The June 2010 meeting was the important Review Conference that adopted an amendment to the Rome Statute with respect to the crime of aggression; this will be discussed in a future post. Immediately after the Review Conference Ambassador Rapp and State Department Legal Advisor Koh said that U.S. participation at the Review Conference “worked to protect our interest, to improve the outcome, and to bring us renewed international goodwill.” All of this reflected U.S. (a) “support for policies of accountability, international criminal justice, and ending impunity,” (b) the U.S. “policy of principled engagement with existing international institutions” and (c) ensuring that lawful uses of military force are not criminalized.[12]

At the December 2010 meeting, Ambassador Rapp emphasized three ways for the world community to help the important work of the ICC. First was protecting witnesses in cases before the ICC and in other venues from physical harm and death and from bribery attempts. Second was enforcing the ICC arrest warrants and bringing those charged to the Court to face prosecution. Third was improving national judicial systems all over the world. In this regard the U.S. endorsed the recent discussion in the Democratic Republic of the Congo about creating a “mixed chamber” of Congolese and foreign judges in its national judiciary with jurisdiction over genocide, crimes against humanity and war crimes.[13]

The U.S. also is meeting with the ICC’s Prosecutor and other officials to find ways the U.S. can support current prosecutions (consistent with U.S. laws). [14]

As another means of positive engagement with the ICC,  the U.S. has continued to support the March 2005 U.N. Security Council referral of the Sudan (Darfur) situation to the ICC, and the U.S. has refused to support any effort to exercise the Council’s authority to suspend any ICC investigations or prosecutions of Sudanese officials for a 12-month period. In January 2009, Susan Rice, the U.S. Ambassador to the U.N., stated that the U.S. supports “the ICC investigation and the prosecution of war crimes in Sudan, and we see no reason for an Article 16 deferral” by the Council. Following the ICC’s issuance of an arrest warrant for Omar al-Bashir, President of Sudan, in March 2009, Ambassador Rice reiterated U.S. support for the Court on Darfur and the requirement of Sudan to cooperate with the ICC. [15]

More recently, the U.S. supported the use of the ICC with respect to Libya. The previously discussed U.N. Security Council Resolution 1970 that referred the Libyan situation to the ICC Prosecutor was prepared by the U.S. and 10 other Council members.[16] During the Council’s discussion of the resolution, U.S. Ambassador Susan Rice stated, “For the first time ever, the Security Council has unanimously referred an egregious human rights situation to the [ICC].”[17]

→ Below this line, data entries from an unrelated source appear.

-- ==== Sys2Proof/Tests/Slice0.lean ====
section
/-! SUPPORT. Tests of the model on the vectors of spec/95_test_vectors.md (named in each docstring), the checks of
WellFormed, and a witness for the hypotheses of every obligation that has some. -/

namespace Sys2Proof.Tests

open Sys2Proof Sys2Proof.Machine Sys2Proof.Claims

/-! ### Helpers -/

/-- The state after reset with `w` at the fetch PC `p` and the registers of the list set. -/
def codeAt (p w : Word) (rs : List (Reg × Word)) : State :=
  rs.foldl (fun s e => s.setReg e.1 e.2) ((State.reset.setPc p).withFetchWord 64 w.toNat)

/-- The same at address 0. -/
def code (w : Word) (rs : List (Reg × Word)) : State := codeAt 0#64 w rs

/-- What `f` reads from the next state, if there is one. -/
def after {α : Type} (o : StepResult) (f : State → α) : Option α :=
  match o with
  | .next t => some (f t)
  | .fault _ => none
  | .refused _ => none

/-- A decidable property of the next state, as a witness. -/
theorem exists_next {o : StepResult} {P : State → Prop} [DecidablePred P]
    (h : after o (fun t => decide (P t)) = some true) : ∃ t, o = .next t ∧ P t := by
  cases o with
  | next t => exact ⟨t, rfl, by simpa [after] using h⟩
  | fault _ => cases h
  | refused _ => cases h

/-- `w` decodes to `i`, as a word and as the host gives it, and `i` encodes to `w`. -/
abbrev Codes (w : Word) (i : Instr) : Prop :=
  decode w = .ok i ∧ encode i = w ∧ decodeTableWord 64 w.toNat = some i

/-- The record a halting step leaves, and its pc. -/
def record (t : State) : (Bool × BitVec 3 × BitVec 3) × List Word :=
  ((t.running, t.haltCause, t.faultSub), [t.faultPc, t.faultWord, t.faultAddr, t.pc])

/-! ### WellFormed refuses (spec/30_encoding.md R76) -/

theorem test_addi_range : Instr.wellFormed (.addi 1 2 0x80000000#64) = false ∧
    Instr.wellFormed (.addi 1 2 0xFFFFFFFF7FFFFFFF#64) = false ∧
    Instr.wellFormed (.addi 1 2 0x7FFFFFFF#64) = true ∧ Instr.wellFormed (.addi 1 2 0xFFFFFFFF80000000#64) = true := by decide
theorem test_subi_range : Instr.wellFormed (.subi 1 2 0x80000000#64) = false ∧
    Instr.wellFormed (.subi 1 2 0xFFFFFFFF7FFFFFFF#64) = false ∧
    Instr.wellFormed (.subi 1 2 0x7FFFFFFF#64) = true ∧ Instr.wellFormed (.subi 1 2 0xFFFFFFFF80000000#64) = true := by decide
theorem test_andi_range : Instr.wellFormed (.andi 1 2 0x80000000#64) = false ∧
    Instr.wellFormed (.andi 1 2 0xFFFFFFFF7FFFFFFF#64) = false ∧
    Instr.wellFormed (.andi 1 2 0x7FFFFFFF#64) = true ∧ Instr.wellFormed (.andi 1 2 0xFFFFFFFF80000000#64) = true := by decide
theorem test_ori_range : Instr.wellFormed (.ori 1 2 0x80000000#64) = false ∧
    Instr.wellFormed (.ori 1 2 0xFFFFFFFF7FFFFFFF#64) = false ∧
    Instr.wellFormed (.ori 1 2 0x7FFFFFFF#64) = true ∧ Instr.wellFormed (.ori 1 2 0xFFFFFFFF80000000#64) = true := by decide
theorem test_xori_range : Instr.wellFormed (.xori 1 2 0x80000000#64) = false ∧
    Instr.wellFormed (.xori 1 2 0xFFFFFFFF7FFFFFFF#64) = false ∧
    Instr.wellFormed (.xori 1 2 0x7FFFFFFF#64) = true ∧ Instr.wellFormed (.xori 1 2 0xFFFFFFFF80000000#64) = true := by decide
theorem test_li_range : Instr.wellFormed (.li 1 0x80000000#64) = false ∧
    Instr.wellFormed (.li 1 0xFFFFFFFF7FFFFFFF#64) = false ∧
    Instr.wellFormed (.li 1 0x7FFFFFFF#64) = true ∧ Instr.wellFormed (.li 1 0xFFFFFFFF80000000#64) = true := by decide
theorem test_beq_range : Instr.wellFormed (.beq 1 2 0x80000000#64) = false ∧
    Instr.wellFormed (.beq 1 2 0xFFFFFFFF7FFFFFFF#64) = false ∧
    Instr.wellFormed (.beq 1 2 0x7FFFFFFF#64) = true ∧ Instr.wellFormed (.beq 1 2 0xFFFFFFFF80000000#64) = true := by decide
theorem test_bne_range : Instr.wellFormed (.bne 1 2 0x80000000#64) = false ∧
    Instr.wellFormed (.bne 1 2 0xFFFFFFFF7FFFFFFF#64) = false ∧
    Instr.wellFormed (.bne 1 2 0x7FFFFFFF#64) = true ∧ Instr.wellFormed (.bne 1 2 0xFFFFFFFF80000000#64) = true := by decide
theorem test_load_range : Instr.wellFormed (.load 1 0x1000000000000#64) = false ∧
    Instr.wellFormed (.load 1 0xFFFFFFFFFFFF#64) = true := by decide
theorem test_store_range : Instr.wellFormed (.store 1 0x1000000000000#64) = false ∧
    Instr.wellFormed (.store 1 0xFFFFFFFFFFFF#64) = true := by decide
theorem test_jmp_range : Instr.wellFormed (.jmp 0x1000000000000#64) = false ∧
    Instr.wellFormed (.jmp 0xFFFFFFFFFFFF#64) = true := by decide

Three days after the Security Council resolution on Libya, the U.S. Senate unanimously approved a resolution deploring the situation in Libya and Colonel Gadhafi. This resolution also stated that the Senate “welcomes the unanimous vote of the United Nations Security Council on resolution 1970 referring the situation in Libya to the [ICC] . . . .”[18]

Another means of the U.S.’ positive engagement with the ICC is U.S. public diplomacy supporting the Court–publicly support the arrest and prosecution of those accused by the ICC’s Prosecutor and publicly criticizing those who seek to thwart such arrests. In any event, the U.S. has ceased its hostility and harsh rhetoric against the Court.[19]

Fourth, the U.S. will continue to offer financial support and advice to strengthen other national court systems, particularly in the Democratic Republic of Congo. As previously mentioned, this policy is part of the U.S. positive engagement with the ICC, but it is also part of the broader approach to international criminal justice.[20]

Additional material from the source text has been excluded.